Every friday scores of Muslim men and women stream into a mosque in an unassuming four-storey building in Beppu, a hot-spring mecca on Kyushu, the most southerly of Japan’s big islands. Many are students who study nearby at Ritsumeikan Asia-Pacific University (apu) and work part-time at the hotels around town. Others have come to man the fishing boats and shipyards that the ageing and shrinking local population can no longer fully staff.

The ranks of worshippers have grown in recent years, as the government has sought to attract more foreign workers and students. The number of Muslims living in Japan, though small, has more than doubled in the past decade, from 110,000 in 2010 to 230,000 at the end of 2019 (including as many as 50,000 Japanese converts), according to Tanada Hirofumi of Waseda University. The country boasts more than 110 mosques. That is a welcome change, notes Muhammad Tahir Abbas Khan, a professor at apu and the head of the Beppu Muslim Association (bma). In 2001, when he first arrived from Pakistan as a graduate student, there were only 24 mosques in the country and not a single one on Kyushu.

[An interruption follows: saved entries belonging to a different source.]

-- ==== Sys2Proof/Machine/Frames.lean ====
section
/-! DEFINITION. Sample frames: acceptance by the Sensor Link Receiver (6.2), and what the Stroke Engine makes of a frame in
each state (7.3 to 7.9, 7.12). -/

namespace Sys2Proof.Machine

/-- Put a stroke into a state it is judged in, held or not (R126). -/
def State.stay (s : State) (h : Head) (held : Bool) (l : Live) (job : Job) (env : Envelope) (ctx : Stroke) : State :=
  s.setEngine h (.stroke (phaseOf held l) job env ctx)

/-! ## Stations (R118, R119) -/

/-- The station index after a frame at `d`: every station from the index on that lies at or above it, below the station
count (R118). -/
def stationReach (index count pitch : Nat) (d : Int) : Nat :=
  if d < 0 then index else max index (min count (d.toNat / pitch + 1))

/-- The stations that a frame at `d` evaluates, in ascending order (R118). -/
def stationsReached (index count pitch : Nat) (d : Int) : List Nat :=
  List.range' index (stationReach index count pitch d - index)

/-- Whether a force is outside a window (R119). -/
def outside (b : Bounds) (force : Nat) : Bool := decide (force < b.lower ∨ b.upper < force)

/-- The stations among those of a frame at which a lane has an excursion; an unused lane has none (R119). -/
def laneExcursions (e : EnvelopeLane) (force : Nat) (stations : List Nat) : List Nat :=
  match e.used, e.bounds with
  | true, some bs =>
    stations.filter (fun k =>
      match bs[k]? with
      | some b => outside b force
      | none => false)
  | true, none => []
  | false, _ => []

/-- The tally of a lane with a frame's excursions added (R119). -/
def addExcursions (l : LaneTally) (ks : List Nat) : LaneTally :=
  { l with excursions := l.excursions + ks.length, first := l.first.or ks.head? }

/-- The tallies of every lane after a frame's stations (R119). -/
def judgeLanes (stations : List Nat) : List EnvelopeLane → List Nat → List LaneTally → List LaneTally
  | e :: es, f :: fs, l :: ls => addExcursions l (laneExcursions e f stations) :: judgeLanes stations es fs ls
  | [], _, ls => ls
  | _ :: _, [], ls => ls
  | _ :: _, _ :: _, [] => []

/-- Whether a frame's stations produce at least one excursion on any lane (R119). -/
def anyExcursion (stations : List Nat) : List EnvelopeLane → List Nat → Bool
  | e :: es, f :: fs => !(laneExcursions e f stations).isEmpty || anyExcursion stations es fs
  | [], _ => false
  | _ :: _, [] => false

/-- The stations of a frame in a stroke (R118). -/
def frameStations (job : Job) (env : Envelope) (ctx : Stroke) (f : Sample) : List Nat :=
  stationsReached ctx.stationIndex (env.stationCount.getD 0) job.settings.stationPitch
    (f.displacement - ctx.contact.getD 0)

/-- The stroke context after a frame's stations (R118, R119). -/
def evaluateStations (job : Job) (env : Envelope) (ctx : Stroke) (f : Sample) (forces : List Nat) : Stroke :=
  { ctx with
      stationIndex := ctx.stationIndex + (frameStations job env ctx f).length,
      coarse := ctx.coarse + ((frameStations job env ctx f).length - 1),
      lanes := judgeLanes (frameStations job env ctx f) env.lanes forces ctx.lanes }

/-- What the Head Line Unit and the Watch Unit are told of a frame's stations (R118, R119, R145, R171). -/
def State.tellStations (s : State) (h : Head) (job : Job) (env : Envelope) (ctx : Stroke) (f : Sample)
    (forces : List Nat) : State :=
  let told := if (frameStations job env ctx f).isEmpty then s else s.mark h .station
  let marked := if anyExcursion (frameStations job env ctx f) env.lanes forces then told.mark h .excursion else told
  marked.watchStations h env f.displacement forces (frameStations job env ctx f)

/-! ## ENGAGE (7.5, 7.12) -/

/-- What the seat test makes of a frame (R121). -/
inductive SeatResult where
  | none
  | early
  | seated
  | notSeated
deriving DecidableEq, Repr

/-- The seat test (R121). -/
def seatTest (x : Site) (seatTotal total : Nat) (d : Int) : SeatResult :=
  if (x.seatDepth : Int) + x.seatTolerance < d then .notSeated
  else if total < seatTotal then .none
  else if d < (x.seatDepth : Int) - x.seatTolerance then .early
  else .seated

/-- The outcome of a seated stroke, at the dwell's expiry or at a seat with no dwell (R125). -/
def seatedOutcome (job : Job) (ctx : Stroke) : StrokeOutcome := if anyFailed job ctx then .windowFail else .seatedPass

/-- The connector is seated: DWELL with the whole dwell to run, or the outcome at once when DWELL is 0 (R123, R126). -/
def State.seat (s : State) (h : Head) (held : Bool) (job : Job) (env : Envelope) (ctx : Stroke) (d : Int) : State :=
  if job.settings.dwell = 0 then
    s.conclude h job env { ctx with seatedDepth := some d }
      (seatedOutcome job { ctx with seatedDepth := some d })
  else
    s.stay h held .dwell job env
      { ctx with seatedDepth := some d, remainingDwell := job.settings.dwell * Config.microsPerMilli }

/-- The excursion stop and the seat test of a PRESS stroke, after its stations (R120, R121). -/
def State.pressEnd (s : State) (h : Head) (held : Bool) (job : Job) (env : Envelope) (ctx : Stroke) (f : Sample)
    (forces : List Nat) : State :=
  if job.settings.failAction = .stop ∧ anyFailed job ctx then s.conclude h job env ctx .windowFail
  else
    match seatTest (s.site job.site) env.seatTotal forces.sum (f.displacement - ctx.contact.getD 0) with
    | .none => s.stay h held .engage job env ctx
    | .early => s.conclude h job env ctx .earlySeat
    | .notSeated => s.conclude h job env ctx .notSeated
    | .seated => s.seat h held job env ctx (f.displacement - ctx.contact.getD 0)

/-- A VERIFY stroke's travel and threshold (R138). -/
def State.verifyEnd (s : State) (h : Head) (held : Bool) (job : Job) (env : Envelope) (ctx : Stroke) (f : Sample)
    (forces : List Nat) : State :=
  if (job.settings.verifyTravel : Int) < f.displacement - ctx.contact.getD 0 then s.conclude h job env ctx .verifyFail
  else if env.verifyThreshold.getD 0 ≤ forces.sum then s.conclude h job env ctx .verifyPass
  else s.stay h held .engage job env ctx

/-- An ENGAGE frame after its hard limits: steps 2 to 4 of R117 for a PRESS stroke, R138 for a VERIFY stroke. -/
def State.engageFrame (s : State) (h : Head) (held : Bool) (job : Job) (env : Envelope) (ctx : Stroke) (f : Sample)
    (forces : List Nat) : State :=
  match job.kind with
  | .press =>
    (s.tellStations h job env ctx f forces).pressEnd h held job env (evaluateStations job env ctx f forces) f forces
  | .verify => s.verifyEnd h held job env ctx f forces

/-! ## APPROACH (7.3) -/

/-- The stroke context after a tare frame's raw values; at the eighth the zeros are set (R106, R113). -/
def addTare (ctx : Stroke) (f : Sample) : Stroke :=
  { ctx with
      tareSums := addSums ctx.tareSums f.raws, tareCount := ctx.tareCount + 1,
      tareZeros := if ctx.tareCount + 1 = 8 then some ((addSums ctx.tareSums f.raws).map tareZero) else ctx.tareZeros }

/-- A tare frame (R113). -/
def State.tareFrame (s : State) (h : Head) (held : Bool) (job : Job) (env : Envelope) (ctx : Stroke) (f : Sample) :
    State :=
  match saturationBreach (s.head h).tool f with
  | some b => s.faultStroke h job env (addTare ctx f) .overforce b
  | none =>
    if (s.site job.site).contactLimit < f.displacement then s.conclude h job env (addTare ctx f) .noContact
    else s.stay h held .approach job env (addTare ctx f)

/-- The stroke context of the contact frame (R115). -/
def contactContext (ctx : Stroke) (f : Sample) : Stroke :=
  { ctx with contact := some f.displacement, maxDepth := some 0 }

/-- The contact frame: contact and d_rel 0, the MARK pulse, the watch slots, and the frame judged as an ENGAGE frame
(R115). -/
def State.contactFrame (s : State) (h : Head) (held : Bool) (job : Job) (env : Envelope) (ctx : Stroke) (f : Sample)
    (forces : List Nat) : State :=
  ((s.mark h .contact).watchContact h job env).engageFrame h held job env (contactContext ctx f) f forces

/-- An APPROACH frame after its hard limits: contact, then the contact limit (R114). -/
def State.approachFrame (s : State) (h : Head) (held : Bool) (job : Job) (env : Envelope) (ctx : Stroke) (f : Sample)
    (forces : List Nat) : State :=
  if job.settings.contactThreshold ≤ forces.sum then s.contactFrame h held job env ctx f forces
  else if (s.site job.site).contactLimit < f.displacement then s.conclude h job env ctx .noContact
  else s.stay h held .approach job env ctx

/-! ## A frame in each state -/

/-- The measured forces of a frame against a stroke's tare zeros (R108). -/
def State.forces (s : State) (h : Head) (ctx : Stroke) (f : Sample) : List Nat :=
  measureLanes (s.head h).tool.lanes (ctx.tareZeros.getD []) f.raws

/-- A measured frame in APPROACH, ENGAGE or DWELL, held or not: the summaries, the hard limits, then the rules of the
state (R114, R117, R122, R124, R126). -/
def State.measuredFrame (s : State) (h : Head) (held : Bool) (l : Live) (job : Job) (env : Envelope) (ctx : Stroke)
    (f : Sample) : State :=
  match hardLimits (s.head h).tool job.settings f (s.forces h ctx f) with
  | some b => s.faultStroke h job env (summarize ctx f (s.forces h ctx f)) .overforce b
  | none =>
    match l with
    | .approach => s.approachFrame h held job env (summarize ctx f (s.forces h ctx f)) f (s.forces h ctx f)
    | .engage => s.engageFrame h held job env (summarize ctx f (s.forces h ctx f)) f (s.forces h ctx f)
    | .dwell => s.stay h held .dwell job env (summarize ctx f (s.forces h ctx f))

/-- The stroke context with the start displacement, which the first frame that is no sensor fault sets (R113). -/
def startContext (ctx : Stroke) (f : Sample) : Stroke :=
  { ctx with startDisplacement := ctx.startDisplacement.or (some f.displacement) }

/-- A frame in APPROACH, ENGAGE or DWELL, held or not (R101, R113, R117, R124, R126). -/
def State.liveFrame (s : State) (h : Head) (held : Bool) (l : Live) (job : Job) (env : Envelope) (ctx : Stroke)
    (f : Sample) : State :=
  if sensorFault (s.head h).tool f then s.faultStroke h job env ctx .sensorFault noBreach
  else if l = .approach ∧ ctx.tareCount < 8 then s.tareFrame h held job env (startContext ctx f) f
  else s.measuredFrame h held l job env (startContext ctx f) f

/-- The hard limits of a frame in RETRACT. A stroke that left APPROACH before its eighth tare frame has no zeros: its frames
are judged on their saturation flags, as its tare frames were. DEDUCED, log entry 2. -/
def State.retractLimits (s : State) (h : Head) (job : Job) (ctx : Stroke) (f : Sample) : Option Breach :=
  match ctx.tareZeros with
  | some _ => hardLimits (s.head h).tool job.settings f (s.forces h ctx f)
  | none => saturationBreach (s.head h).tool f

/-- A frame in RETRACT; a breach sets the offending lanes and the fault lane (R116, R129, R133). -/
def State.retractFrame (s : State) (h : Head) (job : Job) (env : Envelope) (ctx : Stroke) (f : Sample) : State :=
  if sensorFault (s.head h).tool f then s.lateFault h job env ctx .sensorFault
  else
    match s.retractLimits h job ctx f with
    | some b => s.lateFault h job env { ctx with offending := b.offending, faultLane := b.faultLane } .overforce
    | none =>
      if f.displacement ≤ ctx.retractTarget.getD f.displacement then
        s.endStroke h job { ctx with retractTarget := some (ctx.retractTarget.getD f.displacement) }
          (recordedOutcome ctx) false
      else
        s.setEngine h
          (.stroke .retract job env { ctx with retractTarget := some (ctx.retractTarget.getD f.displacement) })

/-- An accepted frame handed to the Stroke Engine, or not, by the engine's state (R100). -/
def State.deliver (s : State) (h : Head) (f : Sample) : State :=
  match (s.head h).engine with
  | .idle => s
  | .composing _ => s
  | .armed _ _ => s
  | .stroke ph job env ctx =>
    match ph with
    | .approach => s.liveFrame h false .approach job env ctx f
    | .engage => s.liveFrame h false .engage job env ctx f
    | .dwell => s.liveFrame h false .dwell job env ctx f
    | .held ret => s.liveFrame h true ret job env ctx f
    | .retract => s.retractFrame h job env ctx f
    | .faulted => s

/-! ## Reception (6.2) -/

/-- The receiver's updates at an acceptance; a running silence timer restarts (R99, R103). -/
def acceptedLink (u : HeadUnit) (f : Sample) : Link :=
  { u.link with
      lastFrame := some f, sinceAccepted := some 0,
      silence := u.link.silence.map (fun _ => linkTimeout u * Config.microsPerMilli) }

/-- Whether a frame repeats the last accepted sequence (R99). -/
def duplicate (l : Link) (f : Sample) : Bool :=
  match l.lastFrame with
  | some g => decide (g.sequence = f.sequence)
  | none => false

/-- The acceptance of a frame, taken whole in its event (R99, R100). -/
def State.acceptFrame (s : State) (h : Head) (f : Sample) : State :=
  (s.modHead h (fun u => { u with link := acceptedLink u f })).deliver h f

/-- The link falls idle after the rest of a frame that a hard reset cut: the receiver begins with the next byte (R97). -/
def State.linkIdle (s : State) (h : Head) : State :=
  s.modHead h (fun u => { u with link := { u.link with awaitIdle := false } })

/-- SAMPLE_FRAME: framing and CRC, duplicate, acceptance; a discarded frame changes nothing (R98, R99). Bytes of a frame that
a hard reset cut are lost (R97). -/
def execSampleFrame (h : Head) (bytes : List Byte) (s : State) : Host.Outcome State Fault Refusal :=
  if (s.head h).link.awaitIdle then .next (s.linkIdle h)
  else
    match decodeSample bytes with
    | some f => if duplicate (s.head h).link f then .next s else .next (s.acceptFrame h f)
    | none => .next s

end Sys2Proof.Machine
end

Yet while Muslims now have more opportunities to pray, they still struggle to find final resting places. Some 99% of Japanese are cremated, a practice Islam forbids. The central government has no system for catering to the needs of foreigners with different customs, in part because foreign workers are seen as visitors rather than permanent migrants. Most prefectures, including Oita, where Beppu is located, have no Muslim cemeteries. The bma has spent years trying to construct one in Hiji, a constellation of hamlets in the hills beyond Beppu, but local resistance has stalled the project. {snip}

The dispute over the cemetery has become a proxy for a broader debate about foreigners’ place in Japanese society. Some Japanese have embraced their new neighbours, unfamiliar customs and all. “Since they’re Japanese now, we should start understanding who they are and what their culture is,” argues Kawabe Yumiko, a town councillor who supports the cemetery. “A small town can be international and diverse.” Others disagree. “If they got Japanese nationality, they should follow Japanese customs and cremate the bodies,” says Eto Kiyotaka, another councillor, who initiated a petition against the cemetery.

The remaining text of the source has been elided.